Multi Data Center Architecture with AWS


Hi All. It’s come time for us to setup logging in a new build we’re doing that’s spread out across 2 Data Centers. After a lot of googling, I haven’t found a way of running a Graylog setup across 2 DCs, at least not easily anyway, due to Elastic Search not really supporting this kind of setup (Cross DC clustering). Elastic Search Cross cluster searching looked promising, but couldn’t find much info on it in relation to Graylog and unfortunately running 1 standalone Graylog setup in each Data Center isn’t an option.

In our case, we have dual 1Gbps Direct Connects into AWS at each Data Center and a single 1Gbps dedicated link between the 2 DCs. So I was looking into a hybrid type setup, where we run our Elastic Search cluster in our VPC, whilst keeping Graylog on prem. Kind of like below:

Initially a single Graylog instance in each DC would be enough for us, but it will be behind a load balancer from the start, so adding more instances should be straight forward. Graylog and MongoDB will be clustered across DCs, with a third MongoDB instance in AWS to keep an odd number.

The end goal is the have resources in each DC send their logs to the local Graylog instance, which in turn sends the data to the shared Elastic Search. A user can then log into the web interface in either data center and be able to search logs from both DCs, and we don’t have to flood the link between the Data Centers sending logs from DC2 to DC1 for example. Hopefully this setup gives us better availability and scalability by easily being able to add nodes as required.

Before I get to far down the garden path, is something like this feasible, or are there better ways to be doing it? Ideally, I’d like to keep it all on prem, but it doesn’t seem (easily) possible with Elastic Search, so putting just Elastic Search and MongoDB in AWS whilst keeping Graylog on prem seems to be the most economical way I can think to do it… if it’s possible.

Would love some feedback :slight_smile: Thanks!

(Jan Doberstein) #2

you should measure the traffic you will have in your environment between the servers - and check if the provided link is shared for all applications that you run in your environment.

Cross Cluster search or some kind of federation is currently not possible with Graylog - but it this might be a future feature, but do not expect that within a few weeks.


Thanks Jan :grinning:

Just for an update, I got this all working. ElasticSearch is running in AWS, I used docker for this and built a base AMI with packer so it can be run in an autoscaling group behind an ALB which seems to work well. New nodes join the cluster automatically.

I ended up moving MongoDB to AWS totally rather than running on prem. I used docker and packer also for MongoDB to create a 3 node replica set. Unfortunately for this bit, the creation of the replica set is still a manual step after provisioning the instances, will work on trying to automate this at a later date.

For GrayLog, I’m running 4 nodes in total, 2 in each data center behind a load balancer. I didn’t end up using docker for the GrayLog component, a standard install worked just fine.

So now I’m left with each DC being able to send logs to the local GrayLog load balancer VIP for ingestion and indexing, and I can log on to any of the 4 web interfaces and search all of the logs from both DC’s, which is exactly what I wanted.

For now I’m just using 3x t2.medium for Elasticsearch and 3x t2.nano for MongoDB. Now I will be starting to setup logging on all our servers and devices to load test it, almost certainly these instance sizes will increase.

Happy to share my docker/packer/ansible/terraform files if anyone is interested in a similar setup.

(Brandon Cruz) #4

Hi sirfraz, I am looking for a similar setup. Would you be willing to share your setup files?

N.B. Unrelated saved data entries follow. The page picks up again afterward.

-- ==== Sys2Proof/Machine/CellFloat.lean ====
section
/-! DEFINITION. The floating records (Table 4-7, opcodes 0x40 to 0x4D). -/

namespace Sys2Proof.Machine

/-- The floating format of a record; f32 for a format that a loaded record of this family cannot have (R151). -/
def recFF (r : Rec) : FF := r.fmt.ff.getD .f32

/-- The exact value on a port with `.ftz`. -/
def recNum (r : Rec) (v : Nat) : Num := (recFF r).decodeFtz (recFtz r) v

/-- A floating record with one rounding, value by value (R152). -/
def floatArith (r : Rec) (ops : List Operand) (g : (Nat → Num) → Num × Bool) : Except Cause AluOut :=
  perValue r.fmt r.fmt ops fun v => (recFF r).result r (g fun p => recNum r (v p))

/-- FADD (R152). -/
def faddOut : AluFn := fun r ops => floatArith r ops fun v => sumNum (recMode r) [v 0, v 1]
/-- FSUB (R152). -/
def fsubOut : AluFn := fun r ops => floatArith r ops fun v => sumNum (recMode r) [v 0, (v 1).negate]
/-- FMUL (R152). -/
def fmulOut : AluFn := fun r ops => floatArith r ops fun v => (v 0).mul (v 1)
/-- FFMA (R152). -/
def ffmaOut : AluFn := fun r ops => floatArith r ops fun v => sumProducts (recMode r) [(v 0, v 1)] [v 2]

/-- The encoding as read: a subnormal that `.ftz` flushes is the zero of its sign (R102, R153). -/
def readEnc (r : Rec) (v : Nat) : Nat :=
  match recNum r v with
  | .fin neg 0 _ => (recFF r).enc neg 0 0
  | _ => v

/-- The canonical NaN of the record's format. -/
def canonNan (r : Rec) : Nat := (recFF r).nanEntry.1

/-- The choice between two operands with the NaN rules of R153; `first` says that the first is chosen. -/
def pick (r : Rec) (a b : Nat) (first : Num → Num → Bool) : Nat :=
  let x := recNum r a
  let y := recNum r b
  if r.m && (x.isNan || y.isNan) then canonNan r
  else if x.isNan && y.isNan then canonNan r
  else if x.isNan then readEnc r b
  else if y.isNan then readEnc r a
  else if first x y then readEnc r a
  else readEnc r b

/-- FMIN (R153). -/
def fminOut : AluFn := fun r ops => bitwise r ops fun v => pick r (v 0) (v 1) fun x y => !y.lt x
/-- FMAX (R153). -/
def fmaxOut : AluFn := fun r ops => bitwise r ops fun v => pick r (v 0) (v 1) fun x y => !x.lt y
/-- The encoding with its sign bit clear. -/
def absEnc (r : Rec) (v : Nat) : Nat := v % (recFF r).signBit
/-- FABS (R153). -/
def fabsOut : AluFn := fun r ops => bitwise r ops fun v =>
  if (recNum r (v 0)).isNan then canonNan r else absEnc r (readEnc r (v 0))
/-- FNEG (R153). -/
def fnegOut : AluFn := fun r ops => bitwise r ops fun v =>
  if (recNum r (v 0)).isNan then canonNan r else readEnc r (v 0) ^^^ (recFF r).signBit
/-- FAMAX (R153). -/
def famaxOut : AluFn := fun r ops => bitwise r ops fun v => pick r (absEnc r (v 0)) (absEnc r (v 1)) fun x y => !x.lt y

/-- The integer format that masks and comparisons are written in (Table 4-3). -/
def maskFmt (r : Rec) : Fmt := if r.fmt = .f32 then .i32 else .i16x2

/-- The conditions of FCMP (R154). -/
def fcmpCond (c : Nat) (x y : Num) : Bool :=
  let un := x.isNan || y.isNan
  match c with
  | 0 => x.eqv y
  | 1 => !un && !x.eqv y && x.lt y
  | 2 => !un && (x.eqv y || x.lt y)
  | 3 => un
  | _ => !un && !x.eqv y

/-- FCMP (R154). -/
def fcmpOut : AluFn := fun r ops => perValue r.fmt (maskFmt r) ops fun v =>
  let x := recNum r (v 0)
  let y := recNum r (v 1)
  let c := recSub r % 8
  (b2n (fcmpCond c x y != r.m), (c = 1 || c = 2 || c = 4) && (x.isNan || y.isNan))

/-- FRND (R155). -/
def frndOut : AluFn := fun r ops => perValue r.fmt r.fmt ops fun v =>
  match recNum r (v 0) with
  | .fin neg m e => (((recFF r).rne (.fin neg (roundNat (recMode r) neg m e 0 0) 0)).1, false)
  | x => (((recFF r).rne x).1, false)

/-- The class bit of a value (R155). -/
def classOf (g : FF) : Num → Nat
  | .nan => 8
  | .inf neg => if neg then 0 else 7
  | .fin neg m e =>
    if m = 0 then (if neg then 3 else 4)
    else if (log2 m : Int) + e < g.emin then (if neg then 2 else 5)
    else if neg then 1 else 6

/-- FCLASS (R155). -/
def fclassOut : AluFn := fun r ops => perValue r.fmt (maskFmt r) ops fun v => (2 ^ classOf (recFF r) (recNum r (v 0)), false)

/-- A value times 2^n. -/
def Num.scale (n : Int) : Num → Num
  | .fin neg m e => .fin neg m (e + n)
  | x => x

/-- FSCALE (R155): port 1 holds signed integers laid out like the record's format. -/
def fscaleOut : AluFn := fun r ops => perValue r.fmt r.fmt ops fun v =>
  (recFF r).result r ((recNum r (v 0)).scale (signed r.fmt.width (v 1)), false)

/-- FDOT2 (R156). -/
def fdot2Out : AluFn := fun r ops => perElement .f32 ops fun j =>
  let h (p i : Nat) : Num := recNum r ((opAt ops p).val ops r.fmt (2 * j + i))
  let c := FF.f32.decodeFtz (recFtz r) ((opAt ops 2).val ops .f32 j)
  FF.f32.result r (sumProducts (recMode r) [(h 0 0, h 1 0), (h 0 1, h 1 1)] [c])

/-! ### The meanings -/

/-- FADD. -/
def execFadd (r : Rec) (s : State) : Out1 := .next (aluExec s 0x40 r .float faddOut)
/-- FSUB. -/
def execFsub (r : Rec) (s : State) : Out1 := .next (aluExec s 0x41 r .float fsubOut)
/-- FMUL. -/
def execFmul (r : Rec) (s : State) : Out1 := .next (aluExec s 0x42 r .float fmulOut)
/-- FFMA. -/
def execFfma (r : Rec) (s : State) : Out1 := .next (aluExec s 0x43 r .float ffmaOut)
/-- FMIN. -/
def execFmin (r : Rec) (s : State) : Out1 := .next (aluExec s 0x44 r .float fminOut)
/-- FMAX. -/
def execFmax (r : Rec) (s : State) : Out1 := .next (aluExec s 0x45 r .float fmaxOut)
/-- FABS. -/
def execFabs (r : Rec) (s : State) : Out1 := .next (aluExec s 0x46 r .float fabsOut)
/-- FNEG. -/
def execFneg (r : Rec) (s : State) : Out1 := .next (aluExec s 0x47 r .float fnegOut)
/-- FCMP. -/
def execFcmp (r : Rec) (s : State) : Out1 := .next (aluExec s 0x48 r .float fcmpOut)
/-- FRND. -/
def execFrnd (r : Rec) (s : State) : Out1 := .next (aluExec s 0x49 r .float frndOut)
/-- FCLASS. -/
def execFclass (r : Rec) (s : State) : Out1 := .next (aluExec s 0x4A r .float fclassOut)
/-- FSCALE. -/
def execFscale (r : Rec) (s : State) : Out1 := .next (aluExec s 0x4B r .float fscaleOut)
/-- FDOT2. -/
def execFdot2 (r : Rec) (s : State) : Out1 := .next (aluExec s 0x4C r .float fdot2Out)
/-- FAMAX. -/
def execFamax (r : Rec) (s : State) : Out1 := .next (aluExec s 0x4D r .float famaxOut)

end Sys2Proof.Machine
end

Sure, no worries. I’ll get them posted somewhere in the next couple of days when I’m back at the office.

(Brandon Cruz) #6

Great! Let me know when available.


Hey there, I haven’t forgot, I promise :slight_smile:

I’ll try and get these up on github this week, I just need to sanitise the configs.

Sorry for the delay.

(Brandon Cruz) #8

No worries. Thanks again for sharing!


Hey, finally got them uploaded:

You’ll need to modify them to suit your needs. The only thing I couldn’t automate (but I’m sure there is a way), was initialising the MongoDB replica set. I had to logon and do that manually after building. Seems to be running fine for the moment, but I’m sure it will need tweaking. It’s still only being tested.

(Brandon Cruz) #10

Awesome! Thanks so much! Great work!


No worries :slight_smile: If you see anything that can be done better, let me know. This is the first time I’ve played with any of this stuff, it was hacked together from a bunch of different articles I read and trial and error.


(system) closed #12

This topic was automatically closed 14 days after the last reply. New replies are no longer allowed.